= THE TASK =
Output every record below precisely as it is written.

BEGIN SUPPLIED DATA

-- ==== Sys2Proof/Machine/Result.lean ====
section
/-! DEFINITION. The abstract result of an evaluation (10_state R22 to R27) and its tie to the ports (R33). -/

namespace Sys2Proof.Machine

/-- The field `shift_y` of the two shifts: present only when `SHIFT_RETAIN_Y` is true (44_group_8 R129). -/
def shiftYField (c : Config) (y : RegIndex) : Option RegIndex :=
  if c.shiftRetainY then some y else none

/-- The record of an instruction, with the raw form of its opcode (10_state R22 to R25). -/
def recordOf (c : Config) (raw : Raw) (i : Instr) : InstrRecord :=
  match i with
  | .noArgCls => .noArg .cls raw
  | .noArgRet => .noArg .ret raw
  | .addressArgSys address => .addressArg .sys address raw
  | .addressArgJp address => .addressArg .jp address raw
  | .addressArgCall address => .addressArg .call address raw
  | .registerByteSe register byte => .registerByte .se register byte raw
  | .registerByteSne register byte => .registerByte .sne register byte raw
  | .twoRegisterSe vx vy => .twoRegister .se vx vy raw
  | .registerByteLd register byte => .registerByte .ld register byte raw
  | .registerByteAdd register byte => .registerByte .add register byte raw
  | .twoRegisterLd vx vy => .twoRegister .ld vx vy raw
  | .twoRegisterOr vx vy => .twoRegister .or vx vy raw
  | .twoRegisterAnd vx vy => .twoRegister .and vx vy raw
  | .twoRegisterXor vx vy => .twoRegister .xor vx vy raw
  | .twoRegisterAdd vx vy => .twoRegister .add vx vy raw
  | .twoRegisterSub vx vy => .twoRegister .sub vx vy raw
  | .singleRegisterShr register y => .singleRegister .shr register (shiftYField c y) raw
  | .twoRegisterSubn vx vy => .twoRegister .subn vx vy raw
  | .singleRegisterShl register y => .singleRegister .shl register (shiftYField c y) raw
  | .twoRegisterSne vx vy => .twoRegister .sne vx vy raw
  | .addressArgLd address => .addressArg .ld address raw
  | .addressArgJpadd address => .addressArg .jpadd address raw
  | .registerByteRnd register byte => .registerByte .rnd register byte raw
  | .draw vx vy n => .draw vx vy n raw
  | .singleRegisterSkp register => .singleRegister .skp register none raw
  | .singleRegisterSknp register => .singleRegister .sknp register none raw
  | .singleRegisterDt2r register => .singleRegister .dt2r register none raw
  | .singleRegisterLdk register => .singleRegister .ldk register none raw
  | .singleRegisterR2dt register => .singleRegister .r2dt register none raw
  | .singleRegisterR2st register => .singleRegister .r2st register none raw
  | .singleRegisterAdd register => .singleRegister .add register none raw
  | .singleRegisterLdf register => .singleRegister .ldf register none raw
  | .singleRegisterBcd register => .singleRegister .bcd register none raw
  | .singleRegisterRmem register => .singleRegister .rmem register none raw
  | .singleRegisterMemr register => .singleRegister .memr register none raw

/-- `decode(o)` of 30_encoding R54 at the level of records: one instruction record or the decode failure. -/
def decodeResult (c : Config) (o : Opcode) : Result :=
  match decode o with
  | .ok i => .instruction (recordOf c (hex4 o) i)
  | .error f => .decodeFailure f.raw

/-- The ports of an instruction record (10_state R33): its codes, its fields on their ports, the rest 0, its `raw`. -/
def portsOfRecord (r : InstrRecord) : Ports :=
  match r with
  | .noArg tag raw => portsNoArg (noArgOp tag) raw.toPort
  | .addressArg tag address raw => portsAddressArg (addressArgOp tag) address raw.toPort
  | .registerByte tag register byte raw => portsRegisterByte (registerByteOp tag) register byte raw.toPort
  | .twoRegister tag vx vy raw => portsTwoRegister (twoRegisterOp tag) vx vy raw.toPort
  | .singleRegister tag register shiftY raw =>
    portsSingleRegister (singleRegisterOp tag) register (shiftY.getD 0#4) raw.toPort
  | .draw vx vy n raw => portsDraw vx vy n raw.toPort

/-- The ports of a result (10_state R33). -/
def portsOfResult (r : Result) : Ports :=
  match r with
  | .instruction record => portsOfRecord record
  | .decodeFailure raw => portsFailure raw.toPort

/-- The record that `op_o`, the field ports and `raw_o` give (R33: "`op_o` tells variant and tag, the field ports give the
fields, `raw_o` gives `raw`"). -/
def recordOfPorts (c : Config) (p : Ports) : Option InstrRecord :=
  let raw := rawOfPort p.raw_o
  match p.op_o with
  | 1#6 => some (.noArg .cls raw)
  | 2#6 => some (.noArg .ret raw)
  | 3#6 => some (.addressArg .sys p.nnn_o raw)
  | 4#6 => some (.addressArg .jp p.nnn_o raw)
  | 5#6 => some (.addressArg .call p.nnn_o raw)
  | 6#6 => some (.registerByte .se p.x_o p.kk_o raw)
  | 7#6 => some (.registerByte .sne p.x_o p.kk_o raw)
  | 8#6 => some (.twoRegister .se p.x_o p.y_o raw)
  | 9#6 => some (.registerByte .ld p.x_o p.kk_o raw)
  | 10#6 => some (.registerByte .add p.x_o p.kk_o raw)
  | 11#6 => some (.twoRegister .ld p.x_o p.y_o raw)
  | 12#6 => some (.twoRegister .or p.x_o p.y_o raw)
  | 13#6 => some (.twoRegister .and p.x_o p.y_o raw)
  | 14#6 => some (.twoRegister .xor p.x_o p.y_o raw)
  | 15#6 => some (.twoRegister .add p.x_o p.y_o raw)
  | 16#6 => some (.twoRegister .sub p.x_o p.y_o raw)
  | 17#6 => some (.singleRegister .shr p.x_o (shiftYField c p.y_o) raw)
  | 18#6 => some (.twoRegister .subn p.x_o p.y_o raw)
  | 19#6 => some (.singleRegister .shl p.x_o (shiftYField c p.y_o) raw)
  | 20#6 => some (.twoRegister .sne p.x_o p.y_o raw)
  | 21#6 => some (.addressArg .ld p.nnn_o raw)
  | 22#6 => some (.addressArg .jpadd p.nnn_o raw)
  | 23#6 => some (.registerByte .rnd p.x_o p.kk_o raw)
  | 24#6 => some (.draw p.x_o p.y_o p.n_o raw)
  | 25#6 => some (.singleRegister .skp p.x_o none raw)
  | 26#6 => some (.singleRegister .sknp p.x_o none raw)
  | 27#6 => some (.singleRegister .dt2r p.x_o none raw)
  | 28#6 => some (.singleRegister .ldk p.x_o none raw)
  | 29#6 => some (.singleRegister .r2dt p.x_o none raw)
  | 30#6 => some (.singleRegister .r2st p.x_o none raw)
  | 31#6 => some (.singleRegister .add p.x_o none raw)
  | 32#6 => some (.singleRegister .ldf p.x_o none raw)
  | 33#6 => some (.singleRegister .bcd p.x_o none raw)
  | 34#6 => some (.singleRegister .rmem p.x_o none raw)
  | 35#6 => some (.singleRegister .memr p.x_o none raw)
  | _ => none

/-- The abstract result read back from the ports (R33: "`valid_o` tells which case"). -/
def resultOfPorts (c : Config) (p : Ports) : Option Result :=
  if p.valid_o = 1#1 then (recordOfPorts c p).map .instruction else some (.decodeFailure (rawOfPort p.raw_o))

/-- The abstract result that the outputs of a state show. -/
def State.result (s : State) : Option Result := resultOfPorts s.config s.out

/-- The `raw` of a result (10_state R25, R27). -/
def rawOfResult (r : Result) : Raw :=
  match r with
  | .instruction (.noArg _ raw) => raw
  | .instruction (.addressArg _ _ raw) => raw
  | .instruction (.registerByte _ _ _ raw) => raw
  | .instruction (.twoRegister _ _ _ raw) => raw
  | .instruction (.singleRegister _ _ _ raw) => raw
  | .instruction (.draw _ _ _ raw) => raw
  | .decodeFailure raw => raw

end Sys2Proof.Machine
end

END SUPPLIED DATA

= ANSWER =
-- ==== Sys2Proof/Machine/Result.lean ====
section
/-! DEFINITION. The abstract result of an evaluation (10_state R22 to R27) and its tie to the ports (R33). -/

namespace Sys2Proof.Machine

/-- The field `shift_y` of the two shifts: present only when `SHIFT_RETAIN_Y` is true (44_group_8 R129). -/
def shiftYField (c : Config) (y : RegIndex) : Option RegIndex :=
  if c.shiftRetainY then some y else none

/-- The record of an instruction, with the raw form of its opcode (10_state R22 to R25). -/
def recordOf (c : Config) (raw : Raw) (i : Instr) : InstrRecord :=
  match i with
  | .noArgCls => .noArg .cls raw
  | .noArgRet => .noArg .ret raw
  | .addressArgSys address => .addressArg .sys address raw
  | .addressArgJp address => .addressArg .jp address raw
  | .addressArgCall address => .addressArg .call address raw
  | .registerByteSe register byte => .registerByte .se register byte raw
  | .registerByteSne register byte => .registerByte .sne register byte raw
  | .twoRegisterSe vx vy => .twoRegister .se vx vy raw
  | .registerByteLd register byte => .registerByte .ld register byte raw
  | .registerByteAdd register byte => .registerByte .add register byte raw
  | .twoRegisterLd vx vy => .twoRegister .ld vx vy raw
  | .twoRegisterOr vx vy => .twoRegister .or vx vy raw
  | .twoRegisterAnd vx vy => .twoRegister .and vx vy raw
  | .twoRegisterXor vx vy => .twoRegister .xor vx vy raw
  | .twoRegisterAdd vx vy => .twoRegister .add vx vy raw
  | .twoRegisterSub vx vy => .twoRegister .sub vx vy raw
  | .singleRegisterShr register y => .singleRegister .shr register (shiftYField c y) raw
  | .twoRegisterSubn vx vy => .twoRegister .subn vx vy raw
  | .singleRegisterShl register y => .singleRegister .shl register (shiftYField c y) raw
  | .twoRegisterSne vx vy => .twoRegister .sne vx vy raw
  | .addressArgLd address => .addressArg .ld address raw
  | .addressArgJpadd address => .addressArg .jpadd address raw
  | .registerByteRnd register byte => .registerByte .rnd register byte raw
  | .draw vx vy n => .draw vx vy n raw
  | .singleRegisterSkp register => .singleRegister .skp register none raw
  | .singleRegisterSknp register => .singleRegister .sknp register none raw
  | .singleRegisterDt2r register => .singleRegister .dt2r register none raw
  | .singleRegisterLdk register => .singleRegister .ldk register none raw
  | .singleRegisterR2dt register => .singleRegister .r2dt register none raw
  | .singleRegisterR2st register => .singleRegister .r2st register none raw
  | .singleRegisterAdd register => .singleRegister .add register none raw
  | .singleRegisterLdf register => .singleRegister .ldf register none raw
  | .singleRegisterBcd register => .singleRegister .bcd register none raw
  | .singleRegisterRmem register => .singleRegister .rmem register none raw
  | .singleRegisterMemr register => .singleRegister .memr register none raw

/-- `decode(o)` of 30_encoding R54 at the level of records: one instruction record or the decode failure. -/
def decodeResult (c : Config) (o : Opcode) : Result :=
  match decode o with
  | .ok i => .instruction (recordOf c (hex4 o) i)
  | .error f => .decodeFailure f.raw

/-- The ports of an instruction record (10_state R33): its codes, its fields on their ports, the rest 0, its `raw`. -/
def portsOfRecord (r : InstrRecord) : Ports :=
  match r with
  | .noArg tag raw => portsNoArg (noArgOp tag) raw.toPort
  | .addressArg tag address raw => portsAddressArg (addressArgOp tag) address raw.toPort
  | .registerByte tag register byte raw => portsRegisterByte (registerByteOp tag) register byte raw.toPort
  | .twoRegister tag vx vy raw => portsTwoRegister (twoRegisterOp tag) vx vy raw.toPort
  | .singleRegister tag register shiftY raw =>
    portsSingleRegister (singleRegisterOp tag) register (shiftY.getD 0#4) raw.toPort
  | .draw vx vy n raw => portsDraw vx vy n raw.toPort

/-- The ports of a result (10_state R33). -/
def portsOfResult (r : Result) : Ports :=
  match r with
  | .instruction record => portsOfRecord record
  | .decodeFailure raw => portsFailure raw.toPort

/-- The record that `op_o`, the field ports and `raw_o` give (R33: "`op_o` tells variant and tag, the field ports give the
fields, `raw_o` gives `raw`"). -/
def recordOfPorts (c : Config) (p : Ports) : Option InstrRecord :=
  let raw := rawOfPort p.raw_o
  match p.op_o with
  | 1#6 => some (.noArg .cls raw)
  | 2#6 => some (.noArg .ret raw)
  | 3#6 => some (.addressArg .sys p.nnn_o raw)
  | 4#6 => some (.addressArg .jp p.nnn_o raw)
  | 5#6 => some (.addressArg .call p.nnn_o raw)
  | 6#6 => some (.registerByte .se p.x_o p.kk_o raw)
  | 7#6 => some (.registerByte .sne p.x_o p.kk_o raw)
  | 8#6 => some (.twoRegister .se p.x_o p.y_o raw)
  | 9#6 => some (.registerByte .ld p.x_o p.kk_o raw)
  | 10#6 => some (.registerByte .add p.x_o p.kk_o raw)
  | 11#6 => some (.twoRegister .ld p.x_o p.y_o raw)
  | 12#6 => some (.twoRegister .or p.x_o p.y_o raw)
  | 13#6 => some (.twoRegister .and p.x_o p.y_o raw)
  | 14#6 => some (.twoRegister .xor p.x_o p.y_o raw)
  | 15#6 => some (.twoRegister .add p.x_o p.y_o raw)
  | 16#6 => some (.twoRegister .sub p.x_o p.y_o raw)
  | 17#6 => some (.singleRegister .shr p.x_o (shiftYField c p.y_o) raw)
  | 18#6 => some (.twoRegister .subn p.x_o p.y_o raw)
  | 19#6 => some (.singleRegister .shl p.x_o (shiftYField c p.y_o) raw)
  | 20#6 => some (.twoRegister .sne p.x_o p.y_o raw)
  | 21#6 => some (.addressArg .ld p.nnn_o raw)
  | 22#6 => some (.addressArg .jpadd p.nnn_o raw)
  | 23#6 => some (.registerByte .rnd p.x_o p.kk_o raw)
  | 24#6 => some (.draw p.x_o p.y_o p.n_o raw)
  | 25#6 => some (.singleRegister .skp p.x_o none raw)
  | 26#6 => some (.singleRegister .sknp p.x_o none raw)
  | 27#6 => some (.singleRegister .dt2r p.x_o none raw)
  | 28#6 => some (.singleRegister .ldk p.x_o none raw)
  | 29#6 => some (.singleRegister .r2dt p.x_o none raw)
  | 30#6 => some (.singleRegister .r2st p.x_o none raw)
  | 31#6 => some (.singleRegister .add p.x_o none raw)
  | 32#6 => some (.singleRegister .ldf p.x_o none raw)
  | 33#6 => some (.singleRegister .bcd p.x_o none raw)
  | 34#6 => some (.singleRegister .rmem p.x_o none raw)
  | 35#6 => some (.singleRegister .memr p.x_o none raw)
  | _ => none

/-- The abstract result read back from the ports (R33: "`valid_o` tells which case"). -/
def resultOfPorts (c : Config) (p : Ports) : Option Result :=
  if p.valid_o = 1#1 then (recordOfPorts c p).map .instruction else some (.decodeFailure (rawOfPort p.raw_o))

/-- The abstract result that the outputs of a state show. -/
def State.result (s : State) : Option Result := resultOfPorts s.config s.out

/-- The `raw` of a result (10_state R25, R27). -/
def rawOfResult (r : Result) : Raw :=
  match r with
  | .instruction (.noArg _ raw) => raw
  | .instruction (.addressArg _ _ raw) => raw
  | .instruction (.registerByte _ _ _ raw) => raw
  | .instruction (.twoRegister _ _ _ raw) => raw
  | .instruction (.singleRegister _ _ _ raw) => raw
  | .instruction (.draw _ _ _ raw) => raw
  | .decodeFailure raw => raw

end Sys2Proof.Machine
end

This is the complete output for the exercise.